Tigers Scouting Report #3: Steven Moya

Steven Moya has been floating on prospect lists for years due to his impressive size and raw power displays. Moya showed signs of putting things together in 2013 in Lakeland and continued to hit well in his spring training cameo with the big league club; is Moya finally ready to translate that potential into production?

Steven Moya


Position: Outfielder

Date of Birth: 9/8/1991 (2014 Opening Day Age: 22)
Height/Weight: 6-6/230
Bats/Throws: Left/Right
Acquired: Amateur Free Agent, 2008
Ranking History: #77 (2009), #48 (2010), #71 (2011), #25 (2012), #6 (2013), #3 (2014)

Background: One of the Tigers most impressive signings of the 2008 international period, Moya debuted with a .252 average and six home runs in his 2009 DSL debut. He followed that up with a .190 average in 40 GCL games in 2010, before jumping all the way to Low-A West Michigan in 2011. With the Whitecaps he hit just .204 but slugged 13 home runs and put himself squarely on the prospect map. He returned to West Michigan in 2012 and hit .288/.319/.481 in 59 games before undergoing Tommy John surgery. Once finally back on the field in 2013, Moya slugged 12 home runs and hit .255 in the High-A Florida State League before hitting well in spring training this year and jumping to Double-A Erie.


2013 Stats - Hitting
Lakeland 365529319512551810660.255.296.433

Scouting Report

Body: Enormous; ridiculous; MLB body since the day he signed; chiseled his frame during rehab from TJ surgery; incredibly strong; shocking athlete for his size; incredible frame and strength.

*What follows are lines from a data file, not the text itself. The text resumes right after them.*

-- ==== Sys2Proof/Machine/BringUp.lean ====
section
/-! DEFINITION. Device reset and bring-up (03_bring_up.md, R81 to R121; 16_partitions.md, R588; 19_security.md, R660 to R671):
the phases of Table 3-1, their discrepancies, the assignment of logical numbers and the measurement log. -/

namespace Sys2Proof.Machine

open Sys2Proof

/-! ## Discrepancies (R115 to R117) -/

/-- A discrepancy enters the list and the error log. -/
def Sys.disc (s : Sys) (kind unit detail : Nat) : Sys :=
  let s := s.onBring (fun b => { b with
    discCount := min (b.discCount + 1) 65535
    discs := if b.discs.length < 256 then b.discs ++ [⟨b.phase, kind, unit, detail, s.mgmt.cycles⟩] else b.discs })
  s.log kind unit 255 0 (natLe 4 detail)

/-! ## The journal (R145 to R147) -/

/-- A record of the journal becomes valid; how many bytes it takes is free. -/
def Sys.journal (s : Sys) : Sys :=
  (s.onDict (fun d => { d with
    journalSeq := (d.journalSeq + 1) % 2 ^ 32, journalUsed := d.journalUsed + s.freeNat % 4096 + 1, compacted := false })).drew 1

/-- A P object's value as the journal holds it. -/
def Sys.stored (s : Sys) (i sub : Nat) : List Byte := assoc s.mgmt.dict.store (i * 256 + sub) (objDefault i sub)

def storeAll (l : List (Nat × List Byte)) (vs : List (Nat × List Byte)) : List (Nat × List Byte) :=
  runAll (fun (v : Nat × List Byte) l => assocSet l v.1 v.2) vs l

/-! ## Reset -/

/-- The dictionary through a reset: volatile values, pending sets and sessions are gone (R142, R159); a record in progress is
whole, and takes its `size` from the area, or leaves no trace (R88, R146). -/
def DictState.afterReset (d : DictState) (whole : Bool) (size : Nat) : DictState :=
  let d := match d.jpending with
    | some j =>
      if whole then
        { d with store := storeAll d.store j.values, journalSeq := (d.journalSeq + 1) % 2 ^ 32, journalUsed := d.journalUsed + size,
                 compacted := false }
      else d
    | none => d
  { DictState.reset with
    store := d.store, journalSeq := d.journalSeq, journalUsed := d.journalUsed, area := d.area, compacted := d.compacted,
    compactions := d.compactions, flashFailures := d.flashFailures, unlockCount := d.unlockCount, tx := d.tx }

/-- What bring-up starts from: the manufacturing record, the assignment record and the bring-up count last. -/
def BringUp.afterReset (b : BringUp) : BringUp :=
  { BringUp.reset with
    nBringUps := b.nBringUps, recVersion := b.recVersion, good := b.good, sramRepairs := b.sramRepairs,
    stackSerials := b.stackSerials, assignment := b.assignment }

/-- The error log lasts through a device reset, and the latched mismatch until FW_VERIFY (R635, R639); the plan in force
changes at CLOCK_START (R655). -/
def RelState.afterReset (r : RelState) : RelState :=
  { RelState.reset with
    log := r.log, nextSeq := r.nextSeq, overwritten := r.overwritten, mismatch := r.mismatch, planInForce := r.planInForce }

/-- The loops of R52 and R57 start again; rails, levels, straps and the last samples stay. -/
def PowerState.afterReset (p : PowerState) : PowerState :=
  { p with
    total := 0, samples := 0, peakNow := 0, cool := true, capStep := 32, thermStep := 32, capEventSent := false, windowDue := false, wasThrottled := false
    nThrottled := 0, nCapUnmet := 0, nThermal := 0, laserLoss := rep0 6 }

/-- Each bring-up has a new measurement log; flash, identity and the debug state last (R667, R675). What management memory and the
scan chains hold afterwards is free (log entry 39). -/
def SecState.afterReset (s : SecState) : SecState :=
  { s with measures := [], chain := zeros 64, halted := false, mgmtMem := [], chains := [] }

/-- A device reset (R79, R82, R588): every volatile object and all of memory is gone, and bring-up is abandoned. -/
def Dev.deviceReset (d : Dev) : Dev :=
  let s := d.sys
  let prev := s.fab.incarnation
  ⟨Mem.reset,
    { core := CoreState.reset
      host := HostState.reset
      fab := { FabState.reset with incarnation := prev }
      mgmt := {
        dict := s.mgmt.dict.afterReset s.freeBool (s.freeNat / 2 % 4096 + 1)
        bring := s.mgmt.bring.afterReset
        power := s.mgmt.power.afterReset
        rel := s.mgmt.rel.afterReset
        sec := s.mgmt.sec.afterReset
        cycles := s.mgmt.cycles }
      freeCtr := s.freeCtr + 1 }⟩

/-- The stages stop: every rail goes at once and only flash keeps its contents (R42, R43). The debug state and the port close,
and THERMTRIP_N is released (R59, R639, R675). -/
def Dev.powerLoss (d : Dev) : Dev :=
  let p := d.sys.mgmt.power
  let d := d.deviceReset
  { d with sys := { d.sys with
    mgmt := { d.sys.mgmt with
      power := { PowerState.reset with overvolt := p.overvolt, resetLow := p.resetLow, refclk := p.refclk }
      rel := RelState.reset
      sec := { d.sys.mgmt.sec with
        challenge := zeros 32, debugOpen := false, scope := 0, ir := 255, bypass := false, boundary := 0, extest := false, tdo := 0,
        mgmtMem := [], chains := [], freshPower := true }
      cycles := 0 } } }

/-- BRING_UP_START: phase FW_VERIFY; the bring-up is counted, and the device has a new incarnation: not 0 and not the one
before. -/
def Sys.bringUpStart (s : Sys) : Sys :=
  let n := s.freeNat % (2 ^ 32 - 1) + 1
  let inc := if n = s.fab.incarnation then n % (2 ^ 32 - 1) + 1 else n
  (((s.drew 1).onBring (fun b => { b with phase := 1, status := 0, nBringUps := (b.nBringUps + 1) % 2 ^ 32 })).onFab
    (fun f => { f with incarnation := inc })).journal

/-! ## Phases -/

/-- A phase ends and the next begins (R119). -/
def Sys.nextPhase (s : Sys) (ph status : Nat) : Sys :=
  s.onBring (fun b => { b with phaseEnds := setNth b.phaseEnds (b.phase - 1) s.mgmt.cycles, phase := ph, status := status })

/-- FAILED: bring-up has stopped (R84). -/
def Sys.failUp (s : Sys) : Sys := s.onBring (fun b => { b with phase := 0xFE, status := 3 })

def Sys.inPhase (s : Sys) (ph : Nat) : Bool := s.mgmtUp && s.mgmt.bring.phase == ph

/-! ## FW_VERIFY -/

/-- An entry of the measurement log (R667, Table 19-4). -/
def Sys.measure (s : Sys) (typ detail : Nat) (digest : List Byte) : Sys :=
  s.onSec (fun k => { k with
    measures := k.measures ++ [⟨typ, detail, digest⟩]
    chain := Config.shake256 64 (k.chain ++ natLe 2 typ ++ natLe 4 detail ++ digest) })

/-- Fields of an image header (Table 19-2). -/
def ImageSlot.fwVersion (m : ImageSlot) : Nat := field m.header 8 4
def ImageSlot.secVersion (m : ImageSlot) : Nat := field m.header 12 4
def ImageSlot.digest (m : ImageSlot) : List Byte := (m.header.drop 24).take 64
/-- The first step of Table 19-3 an image fails; 0 for none. -/
def ImageSlot.failStep (m : ImageSlot) (floor : Nat) : Nat :=
  if m.contentStep ≠ 0 then m.contentStep else if m.secVersion < floor then 4 else 0

def Sys.image (s : Sys) (k : Nat) : ImageSlot := s.mgmt.sec.images.getD k ImageSlot.factory
def Sys.onImage (s : Sys) (k : Nat) (f : ImageSlot → ImageSlot) : Sys := s.onSec (fun x => { x with images := modNth x.images k f })

/-- The boot ROM tries an image: one that fails is rejected as a discrepancy, and its slot is marked (R661, 0xB024). -/
def Sys.tryImage (s : Sys) (k : Nat) : Sys × Bool :=
  let n := (s.image k).failStep s.mgmt.sec.floor
  if n = 0 then (s.onImage k (fun m => { m with valid := true }), true)
  else ((s.onImage k (fun m => { m with valid := false, failedStep := n })).disc 2 k n, false)

/-- The security floor (R662). -/
def Sys.takeFloor (s : Sys) (tagOk : Bool) : Sys :=
  let has := s.mgmt.dict.store.any (fun v => v.1 == 0xB022 * 256 + 1)
  let committed := leNat (s.stored 0xB022 1)
  let s := if has && !tagOk then s.disc 7 0 0 else s
  s.onSec (fun k => { k with floor := if has && tagOk then max k.mfgFloor committed else k.mfgFloor })

/-- A salt where the sector holds none, at the first FW_VERIFY after power-on (R671). -/
def Sys.makeSalt (s : Sys) : Sys :=
  let fresh := s.mgmt.sec.freshPower
  let s := s.onSec (fun k => { k with freshPower := false })
  if fresh && s.mgmt.sec.salt.isNone then
    let g := natLe 4 ((leNat (s.stored 0xB041 1) + 1) % 2 ^ 32)
    let salt := s.freeBytes 32
    ((s.drew 32).onSec (fun k => { k with salt := some salt })).onDict (fun d => { d with
      store := assocSet d.store (0xB041 * 256 + 1) g, values := assocSet d.values (0xB041 * 256 + 1) g }) |>.journal
  else s

/-- JOURNAL_REPLAY (R85, R146): the store's values are in force, and this bring-up takes its spare policy and any pending
assignment reset from them (R120); a mismatch latched before the reset is entered in the log (R635). -/
def Sys.replayJournal (s : Sys) : Sys :=
  let s := s.onDict (fun d => { d with values := d.store })
  let s := s.onBring (fun b => { b with
    spareSub := s.cfgN 0x2102 2 == 1, freshAssign := s.cfgN 0x2110 2 == 1, resetWritten := false })
  match s.mgmt.rel.mismatch with
  | some n => (s.onRel (fun r => { r with mismatch := none })).log 0x0908 0 255 2 (natLe 8 n)
  | none => s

Hit: Typical long-arm struggles; big holes on the inner half; has above-average raw bat speed; can shorten and get to the ball quickly, but that's not his game; feel for barrel is mediocre; lots of swing and miss; better pitch rec than you'd think; likes to swing at pitches near the zone and won't walk much; hitters can exploit him with spin and velocity inside; hit tool unlikely to play to average; will come up short; could limit utility of best tools; still a ways from hit tool maturation. Grade – Present 3/Future 4

Power: Incredible; some of the best raw power in the game; when his arms extend can drive balls to all fields with fantastic authority; power to pull side is stupid; swing has upper-cut to allow him to lift balls and drive majestic shots; even with below-average hit tool, power will play to at least plus to plus-plus level could still hit 25 home runs a year; power won't be supplemented by doubles or triples. Grade – 8/8

Speed: Long, slow strides; surprisingly quick for his size; chews up ground with long strides; speed plays better once underway; below-average down the line; can run to average levels over longer distances, including while playing outfield; no development likely. Grade – 4+/4+

Defense: Has gone from awkward to solid in RF; won't get to tons of balls in the gaps; can move well enough to cover some ground; comes in well on the ball; doesn't go back particularly well; reads the ball well either side; can play average RF with good athleticism; still needs to improve focus/consistency. Grade – 4+/5

Arm: Arm strength is back after TJ surgery; raw strength returns to plus; fits in RF; good carry and accuracy on throws; can be a deterrent to base runners; release gets a little slow at times. Grade – 5+/6

Other: Quiet, humble kid; very, very religious; good makeup; extremely hard worker on and off the field; wants desperately to play the game loves for a living.

Final Word

Summary: Power is the selling point here; off-the-charts raw power; could play to plus-plus with below-average hit development; could still play to plus without full development; hit tool development will control future; near average runner; can defend in RF but needs consistency; plus arm; developing feel for the game; excellent makeup; player that just keeps getting better.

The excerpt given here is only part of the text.